Your answer should be an exact copy of the lines from the start of the entries to the line containing "if_neg (by omega)]", both included.

DATA SHOWN: Begin

/-- Settles O21: address `4 * i + k` is byte `k` of word `i`, in the host's view and in IMEM's
bytes. -/
theorem hostBytesAreLittleEndian : Obligations.HostBytesAreLittleEndian := by
  refine ⟨fun s sp i k hk => ?_, fun m i w hm => ⟨fun k hk => ?_, fun a ha => ?_, ?_⟩⟩
  · have hword : (4 * i + k) / 4 = i := by omega
    have hbyte : (4 * i + k) % 4 = k := by omega
    simp only [State.hostByte, hword, hbyte, byteOf_eq]
  · have hbyte : (4 * i + k) % 4 = k := by omega
    rw [Memory.read_writeWord hm, if_pos (by omega), hbyte, byteOf_eq]
  · rw [Memory.read_writeWord hm, if_neg (by omega)]
  · rw [Memory.readWord_writeWord hm, if_pos rfl]

end

section
/-! The mask and match test of a row of the opcode map, read as a list of fields that must be zero
(30_encoding.md R109, R111 (b)). -/

namespace Sys2Proof

/-- The 32-bit word with ones exactly in bits `hi..lo`. -/
def fieldMask (hi lo : Nat) : Word32 := BitVec.ofNat 32 ((2 ^ (hi - lo + 1) - 1) * 2 ^ lo)

/-- The 32-bit word with ones in every field of the list. -/
def fieldsMask (fs : List (Nat × Nat)) : Word32 :=
  fs.foldr (fun f m => fieldMask f.1 f.2 ||| m) 0#32

/-- Every field of the list is zero in `w`. -/
def fieldsZero (fs : List (Nat × Nat)) (w : Nat) : Bool := fs.all fun f => bits w f.1 f.2 == 0

/-- Masking a field keeps its value in its place. -/
theorem toNat_and_fieldMask (w : Word32) (hi lo : Nat) :
    (w &&& fieldMask hi lo).toNat = bits w.toNat hi lo * 2 ^ lo := by
  apply Nat.eq_of_testBit_eq
  intro k
  have hk : w.toNat.testBit k = true → k < 32 := fun h => by
    by_contra hge
    have hlt := Nat.pow_le_pow_right (n := 2) (by omega) (Nat.le_of_not_lt hge)
    rw [Nat.testBit_lt_two_pow (w.isLt.trans_le hlt)] at h
    cases h
  rw [fieldMask, bits, BitVec.toNat_and, BitVec.toNat_ofNat, Nat.testBit_and,
    Nat.testBit_mod_two_pow, Nat.testBit_mul_two_pow, Nat.testBit_mul_two_pow,
    Nat.testBit_two_pow_sub_one, Nat.testBit_mod_two_pow, Nat.testBit_div_two_pow]
  by_cases hlo : lo ≤ k
  · rw [Nat.sub_add_cancel hlo]
    cases hw : w.toNat.testBit k with
    | false => simp
    | true => simp [hlo, hk hw]
  · simp [hlo]

theorem and_fieldMask_eq_zero {w : Word32} {hi lo : Nat} :
    w &&& fieldMask hi lo = 0#32 ↔ bits w.toNat hi lo = 0 := by
  rw [← BitVec.toNat_inj, toNat_and_fieldMask]
  simp

theorem and_fieldsMask_eq_zero {w : Word32} {fs : List (Nat × Nat)} :
    w &&& fieldsMask fs = 0#32 ↔ fieldsZero fs w.toNat = true := by
  induction fs with
  | nil => simp [fieldsMask, fieldsZero]
  | cons f fs ih =>
    have hcons : fieldsMask (f :: fs) = fieldMask f.1 f.2 ||| fieldsMask fs := rfl
    rw [hcons, BitVec.and_or_distrib_left, BitVec.or_eq_zero_iff, and_fieldMask_eq_zero, ih]
    simp [fieldsZero]

/-- The `op` of the words a row speaks of. -/
def OpcodeRow.op (row : OpcodeRow) : Nat := row.pattern.toNat / 2 ^ 26

/-- The row fixes the `op` field, demands that the fields `fs` are zero, and fixes no other bit. -/
def OpcodeRow.fixes (row : OpcodeRow) (fs : List (Nat × Nat)) : Bool :=
  row.mask == fieldMask 31 26 ||| fieldsMask fs &&
    row.pattern == BitVec.ofNat 32 (row.op * 2 ^ 26) && row.pattern &&& fieldsMask fs == 0#32

theorem bits_op (w : Word32) : bits w.toNat 31 26 = w.toNat / 2 ^ 26 := by
  have := w.isLt
  simp only [bits]
  omega

/-- On a word with the row's `op`, the mask and match test is the test of its zero fields. -/
theorem OpcodeRow.fits_eq_fieldsZero {row : OpcodeRow} {fs : List (Nat × Nat)}
    (hrow : row.fixes fs = true) {w : Word32} (hop : w.toNat / 2 ^ 26 = row.op) :
    row.fits w = fieldsZero fs w.toNat := by
  simp only [OpcodeRow.fixes, Bool.and_eq_true, beq_iff_eq] at hrow
  obtain ⟨⟨hmask, hpattern⟩, hdisjoint⟩ := hrow
  have hopField : w &&& fieldMask 31 26 = row.pattern := by
    apply BitVec.eq_of_toNat_eq
    have hlt : row.op * 2 ^ 26 < 2 ^ 32 := by have := w.isLt; omega
    rw [toNat_and_fieldMask, bits_op, hop, hpattern, BitVec.toNat_ofNat, Nat.mod_eq_of_lt hlt]
  have hsplit : w &&& row.mask = row.pattern ||| (w &&& fieldsMask fs) := by
    rw [hmask, BitVec.and_or_distrib_left, hopField]
  rw [Bool.eq_iff_iff, ← and_fieldsMask_eq_zero, OpcodeRow.fits, beq_iff_eq, hsplit]
  constructor
  · intro h
    have hzero := congrArg (· &&& fieldsMask fs) h
    simpa [BitVec.and_or_distrib_right, hdisjoint, BitVec.and_assoc] using hzero
  · intro h
    rw [h, BitVec.or_zero]

end Sys2Proof
end

section
/-! Every row of the opcode map says what the decoder makes of the words with its `op`
(30_encoding.md R109, R111). -/

namespace Sys2Proof

/-- The row says what the decoder makes of `w`, with `i` the command that the fields of `w` spell:
the field decoder answers `i` exactly when the row's test passes, the row names `i`, its extra
condition is the well-formedness of `i`, and no bit of a word that passes is ignored. -/
structure OpcodeRow.Describes (row : OpcodeRow) (w : Word32) (i : Instr) : Prop where
  fields : decodeFields w.toNat = whenZero (row.fits w) i
  mnemonic : i.mnemonic = row.mnemonic
  wellFormed : i.wellFormed = row.extra.holds w
  encode : row.fits w = true → encodeNat i = w.toNat

/-- The row describes every word with its `op`. -/
def OpcodeRow.DescribesItsWords (row : OpcodeRow) : Prop :=
  ∀ w : Word32, w.toNat / 2 ^ 26 = row.op → ∃ i, row.Describes w i

/-! ### No bit of a word is outside its fields, one lemma a format -/

theorem packR_fieldsOf {w op : Nat} (hop : w / 2 ^ 26 = op) (hlow : bits w 16 0 = 0) :
    packR op (bits w 25 23) (bits w 22 20) (bits w 19 17) = w := by
  simp only [bits, packR] at *
  omega

theorem packI_fieldsOf {w op : Nat} (hop : w / 2 ^ 26 = op) (hlow : bits w 18 16 = 0) :
    packI op (bits w 25 23) (bits w 22 19) (bits w 15 0) = w := by
  simp only [bits, packI] at *
  omega

theorem packK_fieldsOf {w op : Nat} (hop : w / 2 ^ 26 = op) (hlow : bits w 18 0 = 0) :
    packK op (bits w 25 23) (bits w 22 19) = w := by
  simp only [bits, packK] at *
  omega

theorem packB_fieldsOf {w op : Nat} (hop : w / 2 ^ 26 = op) (hlow : bits w 25 16 = 0) :
    packB op (bits w 15 0) = w := by
  simp only [bits, packB] at *
  omega

theorem packN_fieldsOf {w op : Nat} (hop : w / 2 ^ 26 = op) (hlow : bits w 25 0 = 0) :
    packN op = w := by
  simp only [bits, packN] at *
  omega

@[simp] theorem fieldRd_val (w : Nat) : (fieldRd w).val = bits w 25 23 :=
  Nat.mod_eq_of_lt (Nat.mod_lt _ (by decide))

@[simp] theorem fieldRs1_val (w : Nat) : (fieldRs1 w).val = bits w 22 20 :=
  Nat.mod_eq_of_lt (Nat.mod_lt _ (by decide))

@[simp] theorem fieldRs2_val (w : Nat) : (fieldRs2 w).val = bits w 19 17 :=
  Nat.mod_eq_of_lt (Nat.mod_lt _ (by decide))

@[simp] theorem fieldK4_val (w : Nat) : (fieldK4 w).val = bits w 22 19 :=
  Nat.mod_eq_of_lt (Nat.mod_lt _ (by decide))

@[simp] theorem fieldImm16_toNat (w : Nat) : (fieldImm16 w).toNat = bits w 15 0 :=
  Nat.mod_eq_of_lt (Nat.mod_lt _ (by decide))

/-! ### One lemma a format -/

/-- Row and decoder agree on `op` and the fields `fs` that must be zero, and name the command `i`
that the fields of a word spell, with its extra condition. For one row each part is a computation,
`decode` the choice of its arm. -/
structure OpcodeRow.Reads (row : OpcodeRow) (op : Nat) (fs : List (Nat × Nat)) (i : Nat → Instr) :
    Prop where
  op_eq : row.op = op := by rfl
  fixes : row.fixes fs = true := by rfl
  decode : ∀ w, bits w 31 26 = op → decodeFields w = whenZero (fieldsZero fs w) (i w) := by
    intro w h
    simp [decodeFields, h, formR3, formR2, formR1, formK, formB, formN, fieldsZero, Bool.and_assoc]
  mnemonic : ∀ w, (i w).mnemonic = row.mnemonic := by intro w; rfl
  extra : ∀ w : Word32, (i w.toNat).wellFormed = row.extra.holds w := by intro w; rfl

namespace OpcodeRow

theorem Reads.describesItsWords {row : OpcodeRow} {op : Nat} {fs : List (Nat × Nat)}
    {i : Nat → Instr} (h : row.Reads op fs i)
    (he : ∀ w, w / 2 ^ 26 = op → fieldsZero fs w = true → encodeNat (i w) = w) :
    row.DescribesItsWords := by
  intro w hop
  have hfits := OpcodeRow.fits_eq_fieldsZero h.fixes hop
  rw [h.op_eq] at hop
  exact ⟨i w.toNat, hfits ▸ h.decode _ (by rw [bits_op, hop]), h.mnemonic _, h.extra w,
    fun hz => he _ hop (hfits ▸ hz)⟩

variable {row : OpcodeRow}

theorem describes_cmp (h : row.Reads 0x01 [(25, 23), (16, 0)] fun w =>
    .cmp (fieldRs1 w) (fieldRs2 w)) : row.DescribesItsWords := by
  refine h.describesItsWords fun w hop hz => ?_
  obtain ⟨hrd, hlow⟩ : bits w 25 23 = 0 ∧ bits w 16 0 = 0 := by simpa [fieldsZero] using hz
  simpa [encodeNat, hrd] using packR_fieldsOf hop hlow

theorem describes_formR3 (op : Nat) (i : Reg → Reg → Reg → Instr)
    (h : row.Reads op [(16, 0)] fun w => i (fieldRd w) (fieldRs1 w) (fieldRs2 w))
    (he : ∀ rd rs1 rs2, encodeNat (i rd rs1 rs2) = packR op rd rs1 rs2 := by intros; rfl) :
    row.DescribesItsWords := by
  refine h.describesItsWords fun w hop hz => ?_
  have hlow : bits w 16 0 = 0 := by simpa [fieldsZero] using hz
  simpa [he] using packR_fieldsOf hop hlow

theorem describes_formR2 (op : Nat) (i : Reg → Reg → Instr)
    (h : row.Reads op [(19, 17), (16, 0)] fun w => i (fieldRd w) (fieldRs1 w))
    (he : ∀ rd rs1, encodeNat (i rd rs1) = packR op rd rs1 0 := by intros; rfl) :
    row.DescribesItsWords := by
  refine h.describesItsWords fun w hop hz => ?_
  obtain ⟨hrs2, hlow⟩ : bits w 19 17 = 0 ∧ bits w 16 0 = 0 := by simpa [fieldsZero] using hz
  simpa [he, hrs2] using packR_fieldsOf hop hlow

DATA SHOWN: End

*SOLUTION FOR THIS TASK*
/-- Settles O21: address `4 * i + k` is byte `k` of word `i`, in the host's view and in IMEM's
bytes. -/
theorem hostBytesAreLittleEndian : Obligations.HostBytesAreLittleEndian := by
  refine ⟨fun s sp i k hk => ?_, fun m i w hm => ⟨fun k hk => ?_, fun a ha => ?_, ?_⟩⟩
  · have hword : (4 * i + k) / 4 = i := by omega
    have hbyte : (4 * i + k) % 4 = k := by omega
    simp only [State.hostByte, hword, hbyte, byteOf_eq]
  · have hbyte : (4 * i + k) % 4 = k := by omega
    rw [Memory.read_writeWord hm, if_pos (by omega), hbyte, byteOf_eq]
  · rw [Memory.read_writeWord hm, if_neg (by omega)]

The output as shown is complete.